On 5 June 2017 at 15:48, Lionel Landwerlin
<lionel.g.landwerlin at intel.com> wrote:
> From: Robert Bragg <robert at sixbynine.org>
>
> Enables access to OA unit metrics for BDW, CHV, SKL and BXT which all
> share (more-or-less) the same OA unit design.
>
> Of particular note in comparison to Haswell: some OA unit HW config
> state has become per-context state and as a consequence it is somewhat
> more complicated to manage synchronous state changes from the cpu while
> there's no guarantee of what context (if any) is currently actively
> running on the gpu.
>
> The periodic sampling frequency which can be particularly useful for
> system-wide analysis (as opposed to command stream synchronised
> MI_REPORT_PERF_COUNT commands) is perhaps the most surprising state to
> have become per-context save and restored (while the OABUFFER
> destination is still a shared, system-wide resource).
>
> This support for gen8+ takes care to consider a number of timing
> challenges involved in synchronously updating per-context state
> primarily by programming all config state from the cpu and updating all
> current and saved contexts synchronously while the OA unit is still
> disabled.
>
> The driver intentionally avoids depending on command streamer
> programming to update OA state considering the lack of synchronization
> between the automatic loading of OACTXCONTROL state (that includes the
> periodic sampling state and enable state) on context restore and the
> parsing of any general purpose BB the driver can control. I.e. this
> implementation is careful to avoid the possibility of a context restore
> temporarily enabling any out-of-date periodic sampling state. In
> addition to the risk of transiently-out-of-date state being loaded
> automatically; there are also internal HW latencies involved in the
> loading of MUX configurations which would be difficult to account for
> from the command streamer (and we only want to enable the unit when once
> the MUX configuration is complete).
>
> Since the Gen8+ OA unit design no longer supports clock gating the unit
> off for a single given context (which effectively stopped any progress
> of counters while any other context was running) and instead supports
> tagging OA reports with a context ID for filtering on the CPU, it means
> we can no longer hide the system-wide progress of counters from a
> non-privileged application only interested in metrics for its own
> context. Although we could theoretically try and subtract the progress
> of other contexts before forwarding reports via read() we aren't in a
> position to filter reports captured via MI_REPORT_PERF_COUNT commands.

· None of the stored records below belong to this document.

/-- Passage as a whole (R76, R117).  `restored` says that the restore of R494 has run since reset. -/
structure Passage where
  restored : Bool := false
  seeded : Bool := false
  seeds : List Bytes := []
  resident : Word := 0
  tables : Tbl Table := []
  flwCfg : Word := 600
  insertFail : Nat := 0
  flows : Tbl Flow := []
  assocs : Tbl Assoc := []
  puntQ : List Punt := []
  nextPunt : Nat := 0
  nextFrame : Nat := 0
  pageIns : List PageIn := []
  digestQ : List FrameRef := []
  bound : List BoundJob := []
  vlogCfg : Word := 0
  vlogHead : Nat := 0
  vlogTail : Nat := 0
  vlogLost : Nat := 0
  vlogGap : Bool := false
  keyMiss : Nat := 0
  pageMax : Nat := 0
  twinFault : Nat := 0
  flowCheckAt : Time := 0
  holdTickAt : Time := 0
  skewDraws : Nat := 0
  skewSeed : Bytes := []
  wires : Tbl Wire := []
  ports : Tbl Port := []
  deriving DecidableEq, Repr

/-! ## The chamber (R128 to R139) -/

/-- The latest lending advertisement of a member (R132), as its heartbeat carried it. -/
structure Advert where
  acceptEn : Bool
  suspended : Bool
  readyCores : Nat
  room : Nat
  startDelay : Nat
  arrivedAt : Time
  deriving DecidableEq, Repr

/-- A chamber link, kept under the number of its port (R130, R131, R138). -/
structure Link where
  peer : Nat := 0
  state : Nat := 0
  reason : Nat := 0
  ownNonce : Bytes := []
  peerNonce : Bytes := []
  peerSerial : Bytes := []
  key : Bytes := []
  txSeq : Nat := 0
  rxSeq : Nat := 0
  missed : Nat := 0
  askedAt : Option Time := none
  heardAt : Time := 0
  deriving DecidableEq, Repr

/-- A signature job lent to, or borrowed from, another member (R134 to R137). -/
structure LentJob where
  frame : Nat
  part : Nat
  port : Nat
  accepted : Bool := false
  deriving DecidableEq, Repr

/-- The chamber block (R138), with the latest advertisement of each member under its CHAMBER_ID (R132). -/
structure Chamber where
  cfg : Word := 0
  syncHigh : Bool := false
  syncReleased : Bool := false
  event : Word := 0
  lend : Word := 0x00040100
  links : Tbl Link := []
  adverts : Tbl Advert := []
  lentOut : Nat := 0
  lentIn : Nat := 0
  declined : Nat := 0
  lost : Nat := 0
  authFail : Nat := 0
  out : List LentJob := []
  alertLowUntil : Time := 0
  deriving DecidableEq, Repr

/-! ## How jobs end -/

/-- How a job ended, as its carrier returns it (R152, R201, R214, R322): its status, the engine, ticket, holder and lengths of
a completion, its 32-byte result block, its outputs by address, the values of a command's response, and for a digest job its engine and
context, with the result that the context keeps. -/
structure JobEnd where
  status : Status
  engine : Nat := 0xFF
  ticket : Nat := 0
  holder : Nat := 0
  outLen : Nat := 0
  aux : Nat := 0
  block : Bytes := []
  outs : List (Nat × Bytes) := []
  items : List RItem := []
  ctx : Option (Nat × Nat) := none
  result : Bytes := []
  deriving DecidableEq, Repr

/-! ## The public-key pool (R143 to R182) -/

/-- A job of the dispatcher's service queue for the public-key cores (R153, R172): a job block or the checks of a curve
record, what its carrier's reads deliver, who sent it and where its answer goes, its number among its carrier's jobs, whether it was read wrongly from host
memory (R324), the digests made for it so far (R150), its key once it stands in a staging buffer (R145), and the randomness drawn for
it as it is bound to a core (R154). -/
structure PkeJob where
  id : Nat
  block : JobBlock
  curve : Option Bytes := none
  caller : Caller
  domain : Nat
  reply : Reply
  dmaError : Bool := false
  data : List Bytes := []
  digests : List Bytes := []
  key : Option Bytes := none
  random : Bytes := []
  drawFailed : Bool := false
  deriving DecidableEq, Repr

/-- Whom the running job of a core serves: a check of a Passage frame, a job borrowed by another member over a chamber
port, or a service job. -/
inductive CoreUser
  | passage (frame part : Nat)
  | borrowed (port job : Nat)
  | service (job : PkeJob)
  deriving DecidableEq, Repr
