/-! ## Domain records (R264) -/

/-- Apply one change to a domain record. -/
def applyEdit (d : Domain) : DomainEdit → Domain
  | .create r => r
  | .destroy => {}
  | .thresholds c r => { d with mCrit := c, mRoutine := r }
  | .quotas q l => { d with slotQuota := q, longQuota := l }
  | .mask m v => { d with masks := d.masks.put m v }
  | .officer n (some c) => { d with officers := d.officers.put n c }
  | .officer n none => { d with officers := d.officers.del n }
  | .credential true n (some c) => { d with tenants := d.tenants.put n c }
  | .credential true n none => { d with tenants := d.tenants.del n }
  | .credential false n (some c) => { d with operators := d.operators.put n c }
  | .credential false n none => { d with operators := d.operators.del n }
  | .function f true => { d with functions := if d.functions.contains f then d.functions else d.functions ++ [f] }
  | .function f false => { d with functions := d.functions.filter (· != f) }
  | .policy p => { d with policy := p }

/-- Close sessions (R359): what they opened closes with them.  A session with commands outstanding stays, closing, until they
are answered; its keys go with it. -/
def closeSessionsBy (s : State) (p : Nat → Nat → Session → Bool) : State :=
  let hit (mb n : Nat) : Bool := ((mailbox s mb).sessions.look n).any (p mb n)
  let opened : Caller → Bool
    | .session mb n => hit mb n
    | _ => false
  { s with
    kst := { s.kst with
      transports := s.kst.transports.filter fun t => !opened t.owner
      nonces := s.kst.nonces.filter fun n => !opened n.opener }
    mbx := { s.mbx with boxes := s.mbx.boxes.map fun e =>
      let busy (n : Nat) : Bool := e.2.outstanding.any fun o => o.session == n || o.macSession == n
      (e.1, { e.2 with sessions := (e.2.sessions.map fun x =>
          (x.1, if p e.1 x.1 x.2 then { x.2 with closing := true } else x.2)).filter fun x => !x.2.closing || busy x.1 }) } }

/-- Close the sessions that a change of a domain's credentials ends. -/
def closeSessions (s : State) (p : Nat → Session → Bool) : State := closeSessionsBy s fun mb _ x => p mb x

/-- A function's domain changes: what it wrote under the old assignment is forgotten, it takes what a VF_RESTORE brings, left FROZEN, and
its event vector is raised (R310, R333, R335). -/
def reassign (s : State) (f : Nat) : State :=
  let take (x : Func) : Func := match x.restoring with
    | some m => { x with
        restoring := none, frozen := true, weight := m.weight, handles := m.handles, sessions := [], lost := []
        queues := m.queues.foldl (fun t e => t.put e.1 e.2) x.queues }
    | none => { x with handles := [], sessions := [], lost := [] }
  sendVector (updFunc s f take) f (if f = 0 then 8 else 0)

> As a result, for Gen8+, we always require the
> dev.i915.perf_stream_paranoid to be unset for any access to OA metrics
> if not root.
>
> v5: Drain submitted requests when enabling metric set to ensure no
>     lite-restore erases the context image we just updated (Lionel)
>
> v6: In addition to drain, switch to kernel context & update all
>     context in place (Chris)
>
> v7: Add missing mutex_unlock() if switching to kernel context fails
>     (Matthew)
>
> v8: Simplify OA period/flex-eu-counters programming by using the
>     batchbuffer instead of modifying ctx-image (Lionel)
>
> v9: Back to updating the context image (due to erroneous testing,
>     batchbuffer programming the OA unit doesn't actually work)
>     (Lionel)
>     Pin context before updating context image (Chris)

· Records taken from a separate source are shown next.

-- ==== Sys2Proof/Machine/Admission.lean ====
section
/-!
DEFINITION. Admission of service jobs: the checks of R153 and R208 in order, the lock attempt of R196, and the dispatcher's
round (R327).
-/

namespace Sys2Proof

/-! ## Flags of job blocks -/

/-- PREHASHED, KEY_INLINE and DETERMINISTIC of a job block. -/
def JobBlock.flag (b : JobBlock) (i : Nat) : Bool := b.flags / 2 ^ i % 2 == 1

/-- What an input operand of a job holds, by its ID; nothing where it is absent. -/
def JobBlock.input (b : JobBlock) (id : Nat) : Bytes := ((b.operands.find? (·.id == id)).map (·.data)).getD []

/-- A FIRST segment. -/
def SegBlock.first (b : SegBlock) : Bool := b.flags % 2 == 1

/-- A LAST segment. -/
def SegBlock.last (b : SegBlock) : Bool := b.flags / 2 % 2 == 1

/-- IV_RANDOM. -/
def SegBlock.ivRandom (b : SegBlock) : Bool := b.flags / 4 % 2 == 1

/-- TO_SLOT of a digest job. -/
def DigBlock.toSlot (b : DigBlock) : Bool := b.flags % 2 == 1

/-- The output length of a digest job. -/
def DigBlock.outBytes (b : DigBlock) : Nat := if b.algo = 7 || b.algo = 8 then b.outLen else digestLen b.algo

end Sys2Proof

namespace Sys2Proof.Machine

/-! ## Checks on keys that the families share -/

/-- The caller may write keys into its domain: an operator may not (R265). -/
def mayStore (s : State) (c : Caller) : Bool :=
  match callerRole s c with
  | some (.operator, _, _) => false
  | _ => true

/-- The caller is an officer. -/
def officerCaller (s : State) (c : Caller) : Bool :=
  match callerRole s c with
  | some (.officer, _, _) => true
  | _ => false

/-- Normal-world firmware holds no role in any domain (R265). -/
def roleless : Caller → Bool
  | .firmware _ => true
  | _ => false

/-- Check 4 on a destination: its domain, the role, and the rule of R254 on PASSAGE, QUORUM and EXPORTABLE. -/
def destRefused (s : State) (c : Caller) (d h : Nat) (a : Attr) : Bool :=
  handleDomain h != d || roleless c || memberKey s h || !mayStore s c || (attrPrivileged a && !officerCaller s c)

/-- Checks 4 to 6 on a key that a job fetches, in order: its domain and the caller's role there, its usage, and its type, lifetime and uses.  A key in no
slot is known by its vault record; a handle that carries no live key fails the last. -/
def keyRefused (s : State) (c : Caller) (d h : Nat) (usage type : Attr → Bool) : List (Bool × Status) :=
  let known := keyAttr s h
  let fails (p : Attr → Bool) : Bool := match known with
    | some a => !p a
    | none => false
  [(handleDomain h != d || roleless c, .notPermitted), (fails usage, .notPermitted),
   ((known.isNone && (pageGate s h).isNone) || fails (fun a => type a && usable s a), .invalidKey)]

/-- Check 9: the key is in a slot or can be paged in. -/
def pageRefused (s : State) (h : Nat) : List (Bool × Status) := (pageGate s h).toList.map fun st => (true, st)

/-- A destination's handle and attribute word stand (check 8), and there is room for the key and a vault that takes it. -/
def destStands (s : State) (h : Nat) (a : Attr) (ok : Bool) : List (Bool × Status) :=
  (!emptyHandle s h || !ok, .invalidParameter) :: (roomGate s h a a.length).toList.map fun st => (true, st)

/-! ## Public-key jobs (R146 to R153) -/

/-- Elliptic curves of R147 in Weierstrass form. -/
def isWeierstrass (algo : Nat) : Bool := (1 ≤ algo && algo ≤ 5) || algo == 0x0F
/-- Ed25519 and Ed448. -/
def isEdwards (algo : Nat) : Bool := algo == 0x10 || algo == 0x11
/-- RSA signatures. -/
def isRsa (algo : Nat) : Bool := algo == 0x20 || algo == 0x21
/-- ML-DSA. -/
def isMlDsa (algo : Nat) : Bool := 0x30 ≤ algo && algo ≤ 0x32
/-- ML-KEM. -/
def isMlKem (algo : Nat) : Bool := 0x38 ≤ algo && algo ≤ 0x3A

/-- OP and ALGO stand together in the table of R147.  Operations: 1 SIGN, 2 VERIFY, 3 KEYGEN, 4 DERIVE, 5 ENCAPS, 6 DECAPS. -/
def opListed (op algo : Nat) : Bool :=
  if isWeierstrass algo then 1 ≤ op && op ≤ 4
  else if isEdwards algo || isMlDsa algo then 1 ≤ op && op ≤ 3
  else if algo = 0x12 || algo = 0x13 || algo = 0x28 then op == 3 || op == 4
  else if isRsa algo then op == 1 || op == 2
  else if algo = 0x22 then op == 3
  else if isMlKem algo then op == 3 || op == 5 || op == 6
  else false


/-- HASH fits ALGO and OP (R150). -/
def hashFits (b : JobBlock) : Bool :=
  let signs := b.op == 1 || b.op == 2
  if isWeierstrass b.algo && signs then 1 ≤ b.hash && b.hash ≤ 6
  else if isRsa b.algo then 1 ≤ b.hash && b.hash ≤ 3
  else b.hash == 0

/-- The lengths of a hash code of R150. -/
def hashLen (h : Nat) : Nat := [0, 32, 48, 64, 32, 48, 64].getD h 0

>     Drop MMIO programming now that we switch to a kernel context with
>     right values in initial context image (Chris)
>
> v10: Just pin_map the contexts we want to modify or let the
>      configuration happen on first use (Chris)
>
> v11: Update kernel context OA config through the batchbuffer rather
>      than on the fly ctx-image update (Lionel)
>
> v12: Rework OA context registers update again by swithing away from
>      user contexts and reconfiguring the kernel context through the
>      batchbuffer and updating all the other contexts' context image.
>      Also take care to lock slice/subslice configuration when OA is
>      on. (Lionel)
>
> v13: Request rpcs updates on all engine when updating the OA config
>      (Lionel)
>
> v14: Drop any kind of rpcs management now that we monitor sseu
>      configuration changes in a later patch (Lionel)

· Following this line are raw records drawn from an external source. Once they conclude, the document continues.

-- ==== Sys2Proof/Machine/Lantern.lean ====
section
/-!
DEFINITION. Lantern: sampling, severity, responses, zeroize, the battery log and notices (R422 to R436, R443, R445), and the
clock status of R19.
-/

namespace Sys2Proof.Machine

/-! ## Sources and their configuration (R423, R427, R428) -/

/-- The sources of R423. -/
def lanternSources : List Nat := List.range 10 ++ (List.range 8).map (16 + ·)

/-- LAN_SRC_CFG after reset: severity in bits 2:0, LATCH in bit 3. -/
def srcReset (x : Nat) : Word :=
  if x ≤ 2 then 2 else if x = 3 || x = 4 then 12 else if x = 5 || x = 9 then 11 else if x = 6 || x = 8 then 1
  else if x = 7 then 9 else if 16 ≤ x && x ≤ 23 then 12 else 0

/-- LAN_SRC_CFG of a source. -/
def srcCfg (s : State) (x : Nat) : Word := s.lan.srcCfg.get (srcReset x) x

/-- The configured severity of a source. -/
def srcSeverity (s : State) (x : Nat) : Nat := field (srcCfg s x) 2 0

/-- LAN_TMP_CFG of a pin. -/
def tmpCfg (s : State) (n : Nat) : Word := s.lan.tmpCfg.get 0 n

/-- MODE of a pin. -/
def pinMode (s : State) (n : Nat) : Nat := field (tmpCfg s n) 2 0

/-- The severity in force is capped at S1 (R426). -/
def capped (s : State) : Bool := s.lcy.state == 1 || s.lcy.state == 2 || inTest s

/-- A source's severity under the cap. -/
def cappedSeverity (s : State) (x : Nat) : Nat := if capped s then min 1 (srcSeverity s x) else srcSeverity s x

/-- HOLD_MS in units of `Time`. -/
def holdTime (s : State) : Time := field s.lan.cfg 9 0 * msT

/-- The source counts for the severity in force: active, latched, or within HOLD_MS of ceasing to be active (R431). -/
def stands (s : State) (x : Nat) : Bool :=
  bit s.lan.active x || bit s.lan.latched x || (match s.lan.endedAt.look x with
    | some t => decide (s.now < t + holdTime s)
    | none => false)

/-- The severity in force (R431). -/
def severityNow (s : State) : Nat :=
  lanternSources.foldl (fun m x => if stands s x then max m (cappedSeverity s x) else m) 0

/-! ## Responses (R430 to R433) -/

/-- Refuse the held COMMAND frames that have passed stage 4 and whose twin decision has not given ACCEPT, a MONITOR frame that has
failed after stage 4 and waits to leave among them (R142).  Only an accepted frame gets EXPIRED_WAITING_ORDER. -/
def refuseSuspended (s : State) : State :=
  let passed (h : Held) : Bool := match h.stage with
    | .onLane _ | .hmac | .signature _ | .result _ | .decidedA _ _ => true
    | .failed r _ => h.keyAttr.isSome && r.cause != 0x1B
    | _ => false
  s.psg.ports.foldl (fun s e => (e.2.line.filter passed).foldl (fun s h =>
    refuseHeld s e.1 h { verdict := .keyUnknown, cause := 8 } true) s) s

/-- A response of S2 or above takes effect (R12, R133, R142, R417). -/
def takeSuspend (s : State) : State :=
  let s := refuseSuspended s
  let s := (List.range 288).foldl stopLane s
  let s := suspendCores (suspendDigests (suspendSvcs s))
  endCertificate (chamberAlert s) 4

/-- S3: working slots, session keys, keys staged at cores, transports and open nonces go, and the RNG and the masks are zeroed (R235, R277). -/
def clearWorking (s : State) : State :=
  let s := { s with
    kst := { s.kst with slots := [], transports := [], nonces := [] }
    pke := { s.pke with cores := s.pke.cores.map fun e => (e.1, { e.2 with staged := e.2.staged.map unstaged }) }
    host := { s.host with funcs := s.host.funcs.map fun e => (e.1, { e.2 with sessions := [] }) } }
  zeroMasks (zeroRng s)

/-- The bulk clear of battery-backed RAM outside the battery log area (R429, R433). -/
def clearRam (s : State) : State :=
  { s with bb := { s.bb with
    root := zeros 32, rootCheck := 0, anchorCheck := 0, anchor0 := {}, anchor1 := {}, anchorSelect := 0, failCell := 0xFFFFFFFF,
    integrity := none, area := [] } }

/-- The domain masters go with the root (R245). -/
def forgetMasters (k : KeyStore) : KeyStore := { k with domains := k.domains.map fun e => (e.1, { e.2 with master := [] }) }

/-- The root is gone while main power is on: it is absent under R247, the vault loses it (R304), and with it the roster copy goes
(R482). -/
def loseRoot (s : State) : State :=
  loseVault { s with kst := forgetMasters { s.kst with root := none, domainsLoaded := false }, flash := { s.flash with karst := {} } }

/-- A zeroize of battery-backed RAM, with what it takes along in RUN. -/
def zeroizeRam (s : State) : State :=
  let s := clearRam s
  if s.lan.power = .run then loseRoot s else s

/-- The number that a power state has in log entries and notices. -/
def Power.code : Power → Nat
  | .run => 0
  | .standby => 1
  | .battery => 2
  | .dead => 3

/-- Write a battery log entry: action 0 to 4 for a severity, 0x10 RECORD, 0x11 ZEROIZE (R429). -/
def logBattery (s : State) (source action : Nat) (zeroized disagree : Bool) : State :=
  let seq := (s.bb.logSeq + 1) % 65536
  let e : BatLog := { tick := lanternTick s, source := source, action := action, power := s.lan.power.code,
                      zeroized := zeroized, disagree := disagree, seq := seq }
  { s with bb := { s.bb with log := s.bb.log.put (seq % 32) e, logSeq := seq } }

/-- The skew generator counts a decision; 65,536 of them make a fresh seed due (R433). -/
def countDecision (s : State) : State :=
  let n := s.lan.decisions + 1
  { s with lan := { s.lan with decisions := n, skewDue := s.lan.skewDue || n % 65536 == 0 } }

/-- The skew generator takes the seed that is due from DRBG instance 1, once that serves in RUN (R433; assumption 107). -/
def seedSkew (s : State) : State :=
  if !s.lan.skewDue || s.lan.power ≠ .run || !((inst s 1).state == 1 || (inst s 1).state == 2) then s
  else match draw s 1 false 32 with
    | (s, .ok b) => { s with lan := { s.lan with skewDue := false, skewSeed := b } }
    | (s, .error _) => s

/-- Comparator A decides a zeroize (R433): the clear starts and the second decision is due; an upset makes it miss. -/
def zeroize (s : State) (source : Nat) (upset : Bool) : State :=
  let s := countDecision s
  if upset then { s with lan := { s.lan with zeroizing := some { source := source, entry := none } } }
  else
    let s := logBattery (zeroizeRam s) source 0x11 true false
    { s with lan := { s.lan with zeroizing := some { source := source, entry := some s.bb.logSeq } } }

/-- ZEROIZE_SECOND_DECISION: comparator B decides.  If only one of the two calls for the zeroize it stands, and the disagreement
raises FAULT. -/
def execZeroizeSecondDecision (calls : Bool) (t : Time) (s : State) : Outcome :=
  let s := advance s t
  match s.lan.zeroizing with
  | none => .next s
  | some z =>
    let s := { s with lan := { s.lan with zeroizing := none } }
    match z.entry, calls with
    | some _, true => .next s
    | none, false => .next s
    | some q, false =>
      let mark (e : BatLog) : BatLog := if e.seq == q then { e with disagree := true } else e
      .next (faultAlarm { s with bb := { s.bb with log := s.bb.log.map fun e => (e.1, mark e.2) } } 11 0)
    | none, true => .next (faultAlarm (logBattery (zeroizeRam s) z.source 0x11 true true) 11 0)

/-! ## Notices (R435) -/

/-- What a notice tells beyond the device's own state. -/
structure NoticeFacts where
  source : Nat
  event : Nat
  trips : Nat := 0
  actions : Nat := 0
  valueA : Nat := 0
  valueB : Nat := 0
  detail : Nat := 0

/-- Queue a notice of 64 bytes; in a full queue it is dropped and counted, and its SEQ is used all the same. -/
def putNotice (s : State) (f : NoticeFacts) (power tick : Nat) (time : Bytes) : State :=
  let b := leBytes 2 s.lan.noticeSeq ++ leBytes 1 f.source ++ leBytes 1 f.event ++ leBytes 1 (srcSeverity s f.source)
    ++ leBytes 1 s.lan.severity ++ leBytes 1 f.trips ++ leBytes 1 power ++ leBytes 6 tick ++ leBytes 1 (bitAt s.tim.locked 0)
    ++ leBytes 1 s.lcy.state ++ time ++ zeros 2 ++ leBytes 4 f.actions ++ leBytes 4 f.valueA ++ leBytes 4 f.valueB
    ++ leBytes 4 f.detail ++ leBytes 4 (s.lan.srcCount.get 0 f.source) ++ zeros 16
  let s := { s with lan := { s.lan with noticeSeq := (s.lan.noticeSeq + 1) % 65536 } }
  if 32 ≤ s.lan.notices.length then { s with lan := { s.lan with noticeLost := sat32 s.lan.noticeLost } }
  else { s with lan := { s.lan with notices := s.lan.notices ++ [b] } }

/-- A notice of a raise or a clear, at the present moment. -/
def noticeNow (s : State) (f : NoticeFacts) : State :=
  putNotice s f s.lan.power.code (lanternTick s) (leBytes 6 (devSec s) ++ leBytes 4 (devNs s))

/-! ## Raising and clearing (R424, R428, R430 to R432) -/

/-- A source that rises, with what its notice tells. -/
structure Rise where
  source : Nat
  detail : Nat := 0
  trips : Nat := 0
  valueA : Nat := 0
  valueB : Nat := 0

/-- The action bits of a raise: notice, suspend, clear working, zeroize, CHAMBER_ALERT, CAPPED. -/
def riseActions (s : State) (x : Nat) : Nat :=
  let v := cappedSeverity s x
  bitAt (1 ≤ v) 0 + bitAt (2 ≤ v) 1 + bitAt (3 ≤ v) 2 + bitAt (v == 4) 3 + bitAt (2 ≤ v || x == 2) 4
    + bitAt (capped s) 5

/-- Count, record, latch and notify one raise in RUN. -/
def raiseOne (s : State) (r : Rise) : State :=
  let x := r.source
  let latch := bit (srcCfg s x) 3
  let s := { s with lan := { s.lan with
    active := setBit s.lan.active x true
    latched := if latch then setBit s.lan.latched x true else s.lan.latched
    raised := setBit s.lan.raised x true
    srcCount := s.lan.srcCount.upd 0 x sat32 } }
  let s := { s with lan := { s.lan with severity := max s.lan.severity (severityNow s) } }
  let s := event s 40 s.lan.severity x
  if srcSeverity s x = 0 then s
  else noticeNow s { source := x, event := 1, trips := r.trips, actions := riseActions s x, valueA := r.valueA,
                     valueB := r.valueB, detail := r.detail }

/-- Slots 1 to 255 come back from the die when the severity has fallen below S2 (R277). -/
def leaveSuspend (s : State) : State := if s.kst.root.isSome then restoreDieKeys s else s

>      Remove usleep after programming the NOA configs on Gen8+, this
>      doesn't seem to be needed (Lionel)
>
> v15: Respect coding style for block comments (Chris)
>
> Signed-off-by: Robert Bragg <robert at sixbynine.org>
> Signed-off-by: Lionel Landwerlin <lionel.g.landwerlin at intel.com>
> Reviewed-by: Matthew Auld <matthew.auld at intel.com> \o/
> ---
>  drivers/gpu/drm/i915/i915_drv.h  |   46 +-
>  drivers/gpu/drm/i915/i915_perf.c | 1032 +++++++++++++++++++++++++++++++++++---
>  drivers/gpu/drm/i915/i915_reg.h  |   22 +
>  drivers/gpu/drm/i915/intel_lrc.c |    2 +
>  drivers/gpu/drm/i915/intel_lrc.h |    2 +
>  include/uapi/drm/i915_drm.h      |   19 +-
>  6 files changed, 1028 insertions(+), 95 deletions(-)

<SNIP>

> +
> +static int gen8_switch_to_updated_kernel_context(struct drm_i915_private *dev_priv)
> +{
> +       struct intel_engine_cs *engine = dev_priv->engine[RCS];
> +       struct i915_gem_timeline *timeline;
> +       struct drm_i915_gem_request *req;
> +       int ret;
> +
> +       lockdep_assert_held(&dev_priv->drm.struct_mutex);
> +
> +       i915_gem_retire_requests(dev_priv);
> +
> +       req = i915_gem_request_alloc(engine, dev_priv->kernel_context);
> +       if (IS_ERR(req))
> +               return PTR_ERR(req);
> +
> +       ret = gen8_emit_oa_config(req);
> +       if (ret)
> +               return ret;
If we do request_alloc, aren't we always supposed to follow up with an
add_request, otherwise the kernel isn't tracking it?